The source code of the software must be easily and freely accessible under an open source license, preferably on standard code hosting platform such as GitHub, Bitbucket, Code Ocean, among others. Open archives such as Zenodo that deliver a DOI can also be used to ensure that the code will remain available in the long term. For the readers' convenience, and in the spirit of Open Science, the scripts and code used to generate the results presented in the contribution should also be made available on the repository hosting the main code.
Special Issues
If you are interested in guest editing a special issue or special series for possible publication in the AP Magazine, please contact the Editor-in-Chief, for more information on special issue guidelines. You are also welcome to send us a proposal form with your ideas.
As we would like a variety of topics to be presented in the Magazine, a proposal will be more successful if it is not similar to a special issue topic we have covered in the past. Previous topics published in the last 5 years include:
- Ultrawideband Antennas
- Satellite Antennas
- EM Education
- Artificial Intelligence
- Quantum Technologies
- EM Imaging for Food
- Characteristic Modes
- EM Metasurfaces
Paper Writing Style and Guidelines
Contributions to the IEEE Antennas and Propagation magazine are only accepted through the ScholarOne Manuscripts web-based system at https://mc.manuscriptcentral.com/apm-ieee.
All manuscripts should be in English. The main body of the paper (published both in paper and online) should have a writing style understandable to the average reader in the Antennas and Propagation Society including those doing research outside the field of expertise of the manuscript. It should have a preferred length of 10 one-column pages or less and it must not exceed 14 one-column pages. Papers that are over 14 pages in length may result in automatic rejection.
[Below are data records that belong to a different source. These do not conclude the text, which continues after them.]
-- ==== Sys2Proof/Tests/Slice0.lean ====
section
/-! SUPPORT. The model's own tests: ill-formed commands that the check refuses, one step of every command on a small state, and
for every obligation with hypotheses a state and operands that meet them, clause by clause. -/

namespace Sys2Proof.Tests

set_option Elab.async false

open Sys2Proof.Machine Sys2Proof.Safety Sys2Proof.Claims

/-! ### Ill-formed commands -/

theorem test_illformed_imageWrite_without_bytes : (Instr.imageWrite .cp0 0 []).wellFormed = false ∧
    (Instr.imageWrite .cp0 0 [[1], []]).wellFormed = false := by decide
theorem test_illformed_ignoredWrite_misaligned : (Instr.controlWriteIgnored .cp0 0x01 0).wellFormed = false := by decide
theorem test_illformed_ignoredWrite_writable : (Instr.controlWriteIgnored .cp0 0x18 0).wellFormed = false := by decide
theorem test_illformed_ignoredWrite_command : (Instr.controlWriteIgnored .cp0 0x7C 0).wellFormed = false := by decide
theorem test_illformed_ignoredWrite_setup : (Instr.controlWriteIgnored .cp0 0xC0 0).wellFormed = false := by decide
theorem test_illformed_unaligned_aligned : (Instr.controlUnalignedAccess .cp0 0x04 4).wellFormed = false := by decide
theorem test_illformed_unaligned_empty : (Instr.controlUnalignedAccess .cp0 0x04 0).wellFormed = false := by decide
theorem test_illformed_fill_length : (Instr.fillComplete .a [0, 0]).wellFormed = false := by decide
theorem test_illformed_verify_length : (Instr.verifyReadEnd .a [0]).wellFormed = false := by decide
theorem test_wellformed_ignoredWrite : (Instr.controlWriteIgnored .cp0 0x80 7).wellFormed = true := by decide
theorem test_table_gives_no_bits : decodeTableWord 8 0 = none := by decide

/-! ### Small states -/

/-- An OPEN hub in SINGLE_A with an image of 1 MiB, nothing cached and nobody holding anything. -/
def opened : State :=
  { State.reset with
    link := { State.reset.link with state := .opened, mode := some .singleA, imageSize := 2 ^ 20 }
    engines := ⟨{ Engine.afterReset with state := .idle, capacityCode := 20 }, .afterReset⟩ }

/-- The same with the update grant at port 0. -/
def granted : State := { opened with update := { opened.update with holder := some .cp0 } }

/-- A LIVE entry of a block. -/
def liveEntry (block : Nat) (valid : BitVec 128) (holders : PortSet) : Entry :=
  { state := .live, tag := some block, valid := valid, holders := holders, owner := none }

/-- Block 0 in entry 0 with its first chunk valid, held by port 0. -/
def cached : State := opened.setEntry 0 (liveEntry 0 1 (PortSet.empty.set .cp0 true))

/-- The same with the update grant at port 0. -/
def cachedGranted : State := { cached with update := granted.update }

/-- A state with a link state. -/
def inLink (s : State) (state : LinkState) : State := { s with link := { s.link with state := state } }

/-- A state with an engine changed. -/
def onEngine (s : State) (c : Channel) (f : Engine → Engine) : State := s.setEngine c (f (s.engine c))

/-- A state with a port changed. -/
def onPort (s : State) (p : Port) (f : PortState → PortState) : State := s.setPort p (f (s.port p))

/-- A page of the staging buffer open at address 0 with its last byte written. -/
def staged : State :=
  { granted with update :=
    { granted.update with stagedPage := some 0, written := BitVec.twoPow 256 255, stagingData := [(255, 0x12)] } }

/-- A fill of one chunk of block 0 in entry 0 for port 1. -/
def fillOfChunk (chunk : Nat) (state : RecordState) : Record :=
  { origin := .cp1, cls := .demand, level := 1, target := .only .a, state := state
    work := .fill
      { kind := .demand, entry := 0, block := 0, first := chunk, count := 1, waiters := PortSet.empty.set .cp1 true } }
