/-! ### setBlk -/

@[simp] theorem setBlk_key (b : Block) (s : State) : (setBlk b s).key = s.key := rfl
@[simp] theorem setBlk_keyv (b : Block) (s : State) : (setBlk b s).keyv = s.keyv := rfl
@[simp] theorem setBlk_kdidx (b : Block) (s : State) : (setBlk b s).kdidx = s.kdidx := rfl
@[simp] theorem setBlk_cfg (b : Block) (s : State) : (setBlk b s).cfg = s.cfg := rfl
@[simp] theorem setBlk_acc (b : Block) (s : State) : (setBlk b s).acc = s.acc := rfl
@[simp] theorem setBlk_cmderr (b : Block) (s : State) : (setBlk b s).cmderr = s.cmderr := rfl
@[simp] theorem setBlk_cph (b : Block) (s : State) : (setBlk b s).cph = s.cph := rfl
@[simp] theorem setBlk_cres (b : Block) (s : State) : (setBlk b s).cres = s.cres := rfl
@[simp] theorem setBlk_cflags (b : Block) (s : State) : (setBlk b s).cflags = s.cflags := rfl
@[simp] theorem setBlk_blk (b : Block) (s : State) : (setBlk b s).blk = b := rfl
@[simp] theorem setBlk_chain (b : Block) (s : State) : (setBlk b s).chain = s.chain := rfl
@[simp] theorem setBlk_sk (b : Block) (s : State) : (setBlk b s).sk = s.sk := rfl
@[simp] theorem setBlk_inLen (b : Block) (s : State) : (setBlk b s).inLen = s.inLen := rfl
@[simp] theorem setBlk_dataLen (b : Block) (s : State) : (setBlk b s).dataLen = s.dataLen := rfl
@[simp] theorem setBlk_outLen (b : Block) (s : State) : (setBlk b s).outLen = s.outLen := rfl
@[simp] theorem setBlk_doneBytes (b : Block) (s : State) : (setBlk b s).doneBytes = s.doneBytes := rfl
@[simp] theorem setBlk_outPos (b : Block) (s : State) : (setBlk b s).outPos = s.outPos := rfl
@[simp] theorem setBlk_finalSize (b : Block) (s : State) : (setBlk b s).finalSize = s.finalSize := rfl
@[simp] theorem setBlk_elapsed (b : Block) (s : State) : (setBlk b s).elapsed = s.elapsed := rfl
@[simp] theorem setBlk_evt (b : Block) (s : State) : (setBlk b s).evt = s.evt := rfl
@[simp] theorem setBlk_evtseq (b : Block) (s : State) : (setBlk b s).evtseq = s.evtseq := rfl
@[simp] theorem setBlk_chunkBuf (b : Block) (s : State) : (setBlk b s).chunkBuf = s.chunkBuf := rfl
@[simp] theorem setBlk_inf (b : Block) (s : State) : (setBlk b s).inf = s.inf := rfl
@[simp] theorem setBlk_outf (b : Block) (s : State) : (setBlk b s).outf = s.outf := rfl
@[simp] theorem setBlk_bound (b : Block) (s : State) : (setBlk b s).bound = s.bound := rfl
@[simp] theorem setBlk_chunkBlocks (b : Block) (s : State) : (setBlk b s).chunkBlocks = s.chunkBlocks := rfl
@[simp] theorem setBlk_agenda (b : Block) (s : State) : (setBlk b s).agenda = s.agenda := rfl
@[simp] theorem setBlk_ioScript (b : Block) (s : State) : (setBlk b s).ioScript = s.ioScript := rfl
@[simp] theorem setBlk_draws (b : Block) (s : State) : (setBlk b s).draws = s.draws := rfl
@[simp] theorem setBlk_reply (b : Block) (s : State) : (setBlk b s).reply = s.reply := rfl
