-- ==== Sys2Proof/Tests/Slice0.lean ====
section
/-! SUPPORT. Tests on values the spec writes out (30 R104, 95 parts 2 to 4; the rules govern where a vector differs), the
ill-formed terms WellFormed refuses, and for each obligation with hypotheses a witness that meets them. -/

namespace Sys2Proof.Machine

-- One kernel evaluation at a time: side by side they would fill the memory limit with thread stacks.
set_option Elab.async false

/-! ## Helpers -/

/-- A step's answer is a next state with this property. -/
def holds (r : Result) (p : State → Bool) : Bool :=
  match r with
  | .next t => p t
  | .fault _ => false
  | .refused _ => false

theorem exists_next (r : Result) (h : holds r (fun _ => true) = true) : ∃ t, r = .next t := by
  cases r with
  | next t => exact ⟨t, rfl⟩
  | fault _ => cases h
  | refused _ => cases h

/-- KEY of `KDSTR "secret"` (V1.2). -/
def secretKey : Key := #v[0x73, 0x65, 0x63, 0x72, 0x65, 0x74, 0, 0, 0, 0, 0, 0, 0, 0, 0, 0]

/-- KEY words 0001 to 0008 (V3). -/
def referenceKey : Key := #v[0, 1, 0, 2, 0, 3, 0, 4, 0, 5, 0, 6, 0, 7, 0, 8]

/-- "HELLO". -/
def hello : List Byte := [0x48, 0x45, 0x4C, 0x4C, 0x4F]

/-- A complete key, the "HELLO" file bound, and an oracle that will answer four times with success. -/
def ready : State :=
  { State.reset with key := secretKey, keyv := 0xFF, kdidx := 6, inf := Memory.ofBytes hello, bound := true,
                     ioScript := [true, true, true, true] }

/-- `ready` with the zero schedule in SK and every valid bit set, ECB encryption configured. -/
def configured : State :=
  { ready with cfg := { mode := .ecb, dir := .enc, modev := true, skdir := .enc, skv := true } }

/-- An OFB encrypt run in progress on "HELLO", just started (45 R237). -/
def runningEnc : State :=
  { ready with cph := .running, sk := genSchedule secretKey, chain := ivOf secretKey
               cfg := { mode := .ofb, dir := .enc, modev := true, skdir := .enc, skv := true }
               cflags := { cancelReq := false, cdir := .enc, cmode := .ofb }
               inLen := 5, dataLen := 5, outLen := 8, evt := .started, evtseq := 1 }

/-- The same run once its chunk step is done (the eight bytes of V7.7). -/
def suffixEnc : State :=
  { runningEnc with doneBytes := 5, outPos := 8, evt := .progress, evtseq := 2
                    outf := Memory.ofBytes [0xF9, 0x4C, 0x79, 0xA3, 0x1A, 0xFF, 0x55, 0x73] }

/-- An OFB decrypt run whose one chunk step is done and whose trailing block is `last`, with the oracle's next answers. -/
def suffixDecWith (answers : List Bool) (last : Block) : State :=
  { runningEnc with ioScript := answers
                    cfg := { mode := .ofb, dir := .dec, modev := true, skdir := .enc, skv := true }
                    cflags := { cancelReq := false, cdir := .dec, cmode := .ofb }
                    inf := Memory.ofBytes ([1, 2, 3, 4, 5, 6, 7, 8] ++ last.toList)
                    outf := Memory.ofBytes [8, 7, 6, 5, 4, 3, 2, 1]
                    inLen := 16, dataLen := 8, outLen := 8, doneBytes := 8, outPos := 8 }

/-- That run when every primitive succeeds. -/
def suffixDec (last : Block) : State := suffixDecWith [true, true, true, true] last

/-- The trailing block that an OFB decrypt from the IV reads as pack_len(n). -/
def suffixOf (n : Nat) : Block := Block.xor (packLen n) (cryptBlock (ivOf secretKey) (genSchedule secretKey))

/-! ## WellFormed and Decode (30 R90 to R104) -/

/-- The one check of WellFormed refuses block word 4 and 7 and accepts 0 and 3 (30 R91, R99). -/
theorem test_wellFormed :
    (Instr.blkldw 4 0).wellFormed = false ∧ (Instr.blkldw 7 0xFFFF).wellFormed = false ∧
      (Instr.blkldw 0 0).wellFormed = true ∧ (Instr.blkldw 3 0xFFFF).wellFormed = true := by decide

/-- The words of the control commands: OPC 0x00 to 0x03, all else 0 (30 R97). -/
theorem test_decode_control :
    decode 0b00000000000000000000000000000000 = .ok .nop ∧ decode 0b00000001000000000000000000000000 = .ok .reset ∧
      decode 0b00000010000000000000000000000000 = .ok .errclr ∧
      decode 0b00000011000000000000000000000000 = .ok .cancel := by decide

/-- The words of the key commands: 's' = 0x73; IDX = 7, IMM = 0x0008 (30 R90, R97, R104). -/
theorem test_decode_key :
    decode 0b00010000000000000000000000000000 = .ok .kdclr ∧
      decode 0b00010001000000000000000001110011 = .ok (.kdbyte 0x73) ∧
      decode 0b00010010000001110000000000001000 = .ok (.keyldw 7 0x0008) := by decide

/-- The words of the cipher commands: IDX = 3, IMM = 0x0003 (30 R90, R97, R104). -/
theorem test_decode_cipher :
    decode 0b00100000000000000000000000000000 = .ok .schedgen ∧
      decode 0b00100001000000000000000000000000 = .ok .schedinv ∧
      decode 0b00100010000000000000000000000000 = .ok .crypt ∧
      decode 0b00100011000000110000000000000011 = .ok (.blkldw 3 0x0003) := by decide

/-- The words of the mode commands: D = 1, M = 01 in bits 23 to 21 (30 R90, R93, R94, R97). -/
theorem test_decode_mode :
    decode 0b00110000101000000000000000000000 = .ok (.modeinit .dec .cbc) ∧
      decode 0b00110000000000000000000000000000 = .ok (.modeinit .enc .ecb) ∧
      decode 0b00110001000000000000000000000000 = .ok .xform := by decide

/-- The words of the arithmetic commands: OPC 0x40 to 0x44, IMM (30 R97). -/
theorem test_decode_arith :
    decode 0b01000000000000000001001000110100 = .ok (.accld 0x1234) ∧
      decode 0b01000001000000001000000000000000 = .ok (.muli 0x8000) ∧
      decode 0b01000010000000001111111111111111 = .ok (.addi 0xFFFF) ∧
      decode 0b01000011000000000000000000000000 = .ok .mulinv ∧
      decode 0b01000100000000000000000000000000 = .ok .addinv := by decide

/-- The words of CSTART: D = 0, M = 11 and D = 1, M = 10 (30 R104). -/
theorem test_decode_cstart :
    decode 0b01010000011000000000000000000000 = .ok (.cstart .enc .ofb) ∧
      decode 0b01010000110000000000000000000000 = .ok (.cstart .dec .cfb) := by decide

/-- V8.2 to V8.7: a 1 in a must-be-zero bit, and unassigned opcodes. -/
theorem test_decode_illegal :
    decode 0x00000001 = .error .mustBeZeroBitSet ∧ decode 0x23040000 = .error .mustBeZeroBitSet ∧
      decode 0x11000100 = .error .mustBeZeroBitSet ∧ decode 0x12080000 = .error .mustBeZeroBitSet ∧
      decode 0x30100000 = .error .mustBeZeroBitSet ∧ decode 0xFF000000 = .error .unassignedOpcode ∧
      decode 0x04000000 = .error .unassignedOpcode ∧ decode 0x51000000 = .error .unassignedOpcode := by decide

/-- The host's view of the decoder reads the same words. -/
theorem test_decodeTableWord :
    decodeTableWord 32 0x11000073 = some (.kdbyte 0x73) ∧ decodeTableWord 32 0x23040000 = none := by decide

/-- A word placed on the port is the first command after reset: ACCLD 0x1234 (P4). -/
theorem test_withFetchWord :
    holds (step (State.reset.withFetchWord 32 0x40001234)) (fun t => t.acc == 0x1234 && t.agenda == []) = true := by
  decide +kernel

/-- 30 R102: the syntax of three commands. -/
theorem test_assemblyText :
    assemblyText (.kdbyte 115) = "KDBYTE 115" ∧ assemblyText (.modeinit .dec .cbc) = "MODEINIT DEC, CBC" ∧
      assemblyText .crypt = "CRYPT" := by decide +kernel

/-- 30 R103: KEYLD and BLKLD take their words from the top, in order. -/
theorem test_pseudo :
    (blkld 0x0000000100020003).map encode = [0x23000000, 0x23010001, 0x23020002, 0x23030003] ∧
      (keyld 0x00010002000300040005000600070008).map encode = [0x12000001, 0x12010002, 0x12020003, 0x12030004,
        0x12040005, 0x12050006, 0x12060007, 0x12070008] ∧
      (submit .enc .ecb [0x6B]).map encode = [0x10000000, 0x1100006B, 0x50000000] := by decide +kernel

/-! ## One step each, on the vectors of 95 -/

/-- V1.2 after V1.1's KDCLR: byte 's' into KEY[0]. -/
theorem test_kdbyte :
    holds (exec (.kdbyte 0x73) { State.reset with keyv := 0xFF }) (fun t => t.key[0] == 0x73 && t.kdidx == 1) = true := by
  decide +kernel

/-- V1.7: the byte at KDIDX 15 is folded there and KDIDX wraps to 0. -/
theorem test_kdbyte_wraps :
    holds (exec (.kdbyte 0x61) { State.reset with kdidx := 15 }) (fun t => t.key[15] == 0x61 && t.kdidx == 0) = true := by
  decide +kernel

/-- V1.1: KDCLR. -/
theorem test_kdclr :
    holds (exec .kdclr ready) (fun t => t.key == Key.zero && t.keyv == 0xFF && t.kdidx == 0) = true := by decide +kernel

/-- V1.10's last load: KEYLDW 7, 0x0008. -/
theorem test_keyldw :
    holds (exec (.keyldw 7 0x0008) { State.reset with keyv := 0x7F })
      (fun t => t.key[14] == 0 && t.key[15] == 8 && t.keyv == 0xFF) = true := by decide +kernel

/-- V1.4: the IV of "abcdefghijklmnopqrst", and the fold of its bytes. -/
theorem test_derive_wraps :
    (derive 16 [0x61, 0x62, 0x63, 0x64, 0x65, 0x66, 0x67, 0x68, 0x69, 0x6A, 0x6B, 0x6C, 0x6D, 0x6E, 0x6F, 0x70, 0x71,
        0x72, 0x73, 0x74]).toList =
      [0x10, 0x10, 0x10, 0x10, 0x65, 0x66, 0x67, 0x68, 0x69, 0x6A, 0x6B, 0x6C, 0x6D, 0x6E, 0x6F, 0x70] ∧
    (ivOf referenceKey).toList = [0, 4, 0, 4, 0, 4, 0, 0x0C] := by decide +kernel

/-- V2.1. -/
theorem test_mul :
    mul 0 0 = 1 ∧ mul 0 1 = 0 ∧ mul 0 2 = 0xFFFF ∧ mul 2 0x8000 = 0 ∧ mul 0xFFFF 0xFFFF = 4 ∧ mul 0x8000 0x8000 = 0xC001 ∧
      mul 0x1234 0x5678 = 0xFA3B := by decide +kernel

/-- V2.2, V2.3. -/
theorem test_inverses :
    mulInv 0 = 0 ∧ mulInv 1 = 1 ∧ mulInv 2 = 0x8001 ∧ mulInv 3 = 0x5556 ∧ mulInv 0x8000 = 0xFFFF ∧
      mulInv 0xFFFF = 0x8000 ∧ mulInv 0x1234 = 0x9E9A ∧ addInv 0 = 0 ∧ addInv 1 = 0xFFFF ∧ addInv 0x1234 = 0xEDCC := by
  decide +kernel

/-- V2.5: MULI and ADDI. -/
theorem test_muli_addi :
    holds (exec (.muli 0x5678) { State.reset with acc := 0x1234 }) (fun t => t.acc == 0xFA3B) = true ∧
      holds (exec (.addi 0xEDCC) { State.reset with acc := 0x1234 }) (fun t => t.acc == 0) = true := by decide +kernel

/-- V2.5: MULINV, ADDINV; P4: ACCLD. -/
theorem test_mulinv_addinv_accld :
    holds (exec .mulinv { State.reset with acc := 3 }) (fun t => t.acc == 0x5556) = true ∧
      holds (exec .addinv { State.reset with acc := 0x1234 }) (fun t => t.acc == 0xEDCC) = true ∧
      holds (exec (.accld 0x8000) State.reset) (fun t => t.acc == 0x8000) = true := by decide +kernel

/-- V3, V4: SCHEDGEN on the reference key. -/
theorem test_schedgen :
    holds (exec .schedgen { State.reset with key := referenceKey, keyv := 0xFF })
      (fun t => t.sk[8] == 0x0400 && t.sk[15] == 0x0200 && t.sk[47] == 0xE001 && t.sk[51] == 0x0140 &&
        Cfg.word t.cfg == 0x0020) = true := by decide +kernel

/-- V3, V4: SCHEDINV of the reference schedule. -/
theorem test_schedinv :
    holds (exec .schedinv { State.reset with sk := genSchedule referenceKey, cfg := { Cfg.reset with skv := true } })
      (fun t => t.sk[0] == 0xFE01 && t.sk[1] == 0xFF40 && t.sk[2] == 0xFF00 && t.sk[3] == 0x659A && t.sk[6] == 0xFFFD &&
        t.sk[49] == 0xFFFE && t.sk[51] == 0xC001 && Cfg.word t.cfg == 0x0030) = true := by decide +kernel

/-- V3: the reference vector. -/
theorem test_crypt :
    holds (exec .crypt { State.reset with blk := #v[0, 0, 0, 1, 0, 2, 0, 3], sk := genSchedule referenceKey
                                          cfg := { Cfg.reset with skv := true } })
      (fun t => t.blk.toList == [0x11, 0xFB, 0xED, 0x2B, 0x01, 0x98, 0x6D, 0xE5]) = true := by decide +kernel

/-- V4.5: the all-ones key. -/
theorem test_crypt_ones :
    (cryptBlock Block.zero (Vector.replicate 52 0xFFFF)).toList = [0xDB, 0xAA, 0xB1, 0x5D, 0x54, 0x84, 0x4F, 0xE7] := by
  decide +kernel

/-- V4: BLKLDW 3, 0x0003, and the ill-formed term (log 12). -/
theorem test_blkldw :
    holds (exec (.blkldw 3 0x0003) State.reset) (fun t => t.blk.toList == [0, 0, 0, 0, 0, 0, 0, 3]) = true ∧
      holds (exec (.blkldw 4 0) State.reset) (fun t => t.cmderr == .illegalCommand) = true := by decide +kernel

/-- V6.2: CFG and CHAIN after MODEINIT DEC, CBC. -/
theorem test_modeinit :
    holds (exec (.modeinit .dec .cbc) ready)
      (fun t => Cfg.word t.cfg == 0x003D && t.chain.toList == [0x73, 0x65, 0x63, 0x72, 0x65, 0x74, 0, 0]) = true ∧
      holds (exec (.modeinit .dec .ofb) ready) (fun t => Cfg.word t.cfg == 0x002F) = true := by decide +kernel

/-- V6.1: XFORM on P1 in CBC. -/
theorem test_xform_cbc :
    holds (exec .xform { ready with blk := #v[0, 0, 0, 1, 0, 2, 0, 3], sk := genSchedule secretKey, chain := ivOf secretKey
                                    cfg := { mode := .cbc, dir := .enc, modev := true, skdir := .enc, skv := true } })
      (fun t => t.blk.toList == [0x43, 0x8D, 0x39, 0x12, 0x9A, 0xFF, 0x06, 0xB1] && t.chain == t.blk) = true := by
  decide +kernel

/-- V6.1: XFORM on P1 in OFB. -/
theorem test_xform_ofb :
    holds (exec .xform { ready with blk := #v[0, 0, 0, 1, 0, 2, 0, 3], sk := genSchedule secretKey, chain := ivOf secretKey
                                    cfg := { mode := .ofb, dir := .enc, modev := true, skdir := .enc, skv := true } })
      (fun t => t.blk.toList == [0xB1, 0x09, 0x35, 0xEE, 0x55, 0xFD, 0x55, 0x70] &&
        t.chain.toList == [0xB1, 0x09, 0x35, 0xEF, 0x55, 0xFF, 0x55, 0x73]) = true := by decide +kernel
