-- ==== Sys2Proof/Syntax.lean ====
section
/-!
DEFINITION. Sys2Proof/Syntax.lean: the commands of the block, one constructor per row of spec/opcode_table.json.
-/
namespace Sys2Proof
open Sys2Proof.Machine
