-- ==== Sys2Proof/Machine/State.lean ====
section
/-!
DEFINITION. Sys2Proof/Machine/State.lean: everything the spec gives the block, as plain data, and the state after reset.
-/
namespace Sys2Proof.Machine
open Sys2Proof

/-- Why a command stops the block. No command of this model faults: the constructor is here so that the type has a value.
Nothing raises it; safe. -/
inductive Fault where
  | none
  deriving DecidableEq, Repr

/-- Why a command has no next state. -/
inductive Refusal where
  /-- Raised by an arm of `exec` whose command has no meaning yet; safe. -/
  | notModelled (mnemonic : String)
  deriving DecidableEq, Repr

/-- The six device states of R15. -/
inductive DevState where
  | off | boot | ready | run | hold | standby
  deriving DecidableEq, Repr

/-- A timebase trust constant (R288): a signed value in 2^-16 ns and its uncertainty in 250 ps units. -/
structure TrustConst where
  value : Int
  unc : Nat
  deriving DecidableEq, Repr

/-- The three kinds of item the secure region holds (R325), by index; an unset item is not listed. -/
structure Region where
  trust : SMap (Option TrustConst)
  seeds : SMap (Option (BitVec 16))
  userCal : SMap (Option (List Byte))
  deriving DecidableEq, Repr

/-- A region with every item unset, as a wipe leaves it (R326). -/
def Region.empty : Region := { trust := [], seeds := [], userCal := [] }

/-- One sealed copy of the secure region in the boot flash (R387): its write counter, whether it verifies, what it holds. -/
structure SealedCopy where
  counter : Nat
  verifies : Bool
  region : Region
  deriving DecidableEq, Repr

/-- A pending or executing operation of the AUTH block with the argument copies of R393. -/
structure AuthOp where
  op : Nat
  args : List Word
  stage0 : Word
  stage1 : Word
  executing : Bool
  /-- `raw` when the window opened. -/
  openedAt : Nat
  deriving DecidableEq, Repr

/-- The secure part: the region, its two sealed copies (none = erased), the operation in progress, the EXTEST permit, the
life-cycle fuses, and the boot images the device itself has written (none = what the flash delivers at boot). -/
structure SecSt where
  region : Region
  copy0 : Option SealedCopy
  copy1 : Option SealedCopy
  op : Option AuthOp
  extest : Bool
  lc : BitVec 2
  imageA : Option (List Byte)
  imageB : Option (List Byte)
  deriving DecidableEq, Repr

/-- The pins and what drives them (R423): supplies, RESET_N, TEST_MODE, GPIO levels, PRESENCE_N, and the outputs. -/
structure PinSt where
  supplies : Bool
  resetN : Bool
  testMode : Bool
  gpio : BitVec 16
  thermtrip : Bool
  musterOut : Bool
  epochOut : Bool
  trigOut : Vector Bool 4
  tbusDrive : BitVec 8
  tbusNak : BitVec 8
  tbusSync : Bool
  deriving DecidableEq, Repr

/-- BOOT's progress: the images found not valid, the image verified, and whether the IDs have reached the endpoint; the microcode
version of the booted image; whether a wake from STANDBY is under way; the Vendor ID, the Subsystem Vendor ID and the Subsystem ID the booted
image carries (R2, R388). -/
structure BootSt where
  triedA : Bool
  triedB : Bool
  verified : Option (Fin 2)
  idsPassed : Bool
  ucode : Nat
  waking : Bool
  vendor : Nat
  subVendor : Nat
  subId : Nat
  deriving DecidableEq, Repr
Papers must use the one-column IEEE AP Magazine template, which can be found using the IEEE Template Selector (https://template-selector.ieee.org/). PDF format is preferred, though Microsoft Word documents (.doc, .docx) are allowed.
Long technical developments and equations should be kept to a minimal amount and a preference should be instead given to qualitative descriptions, figures, diagrams, and graphs for delineating concepts and relationships.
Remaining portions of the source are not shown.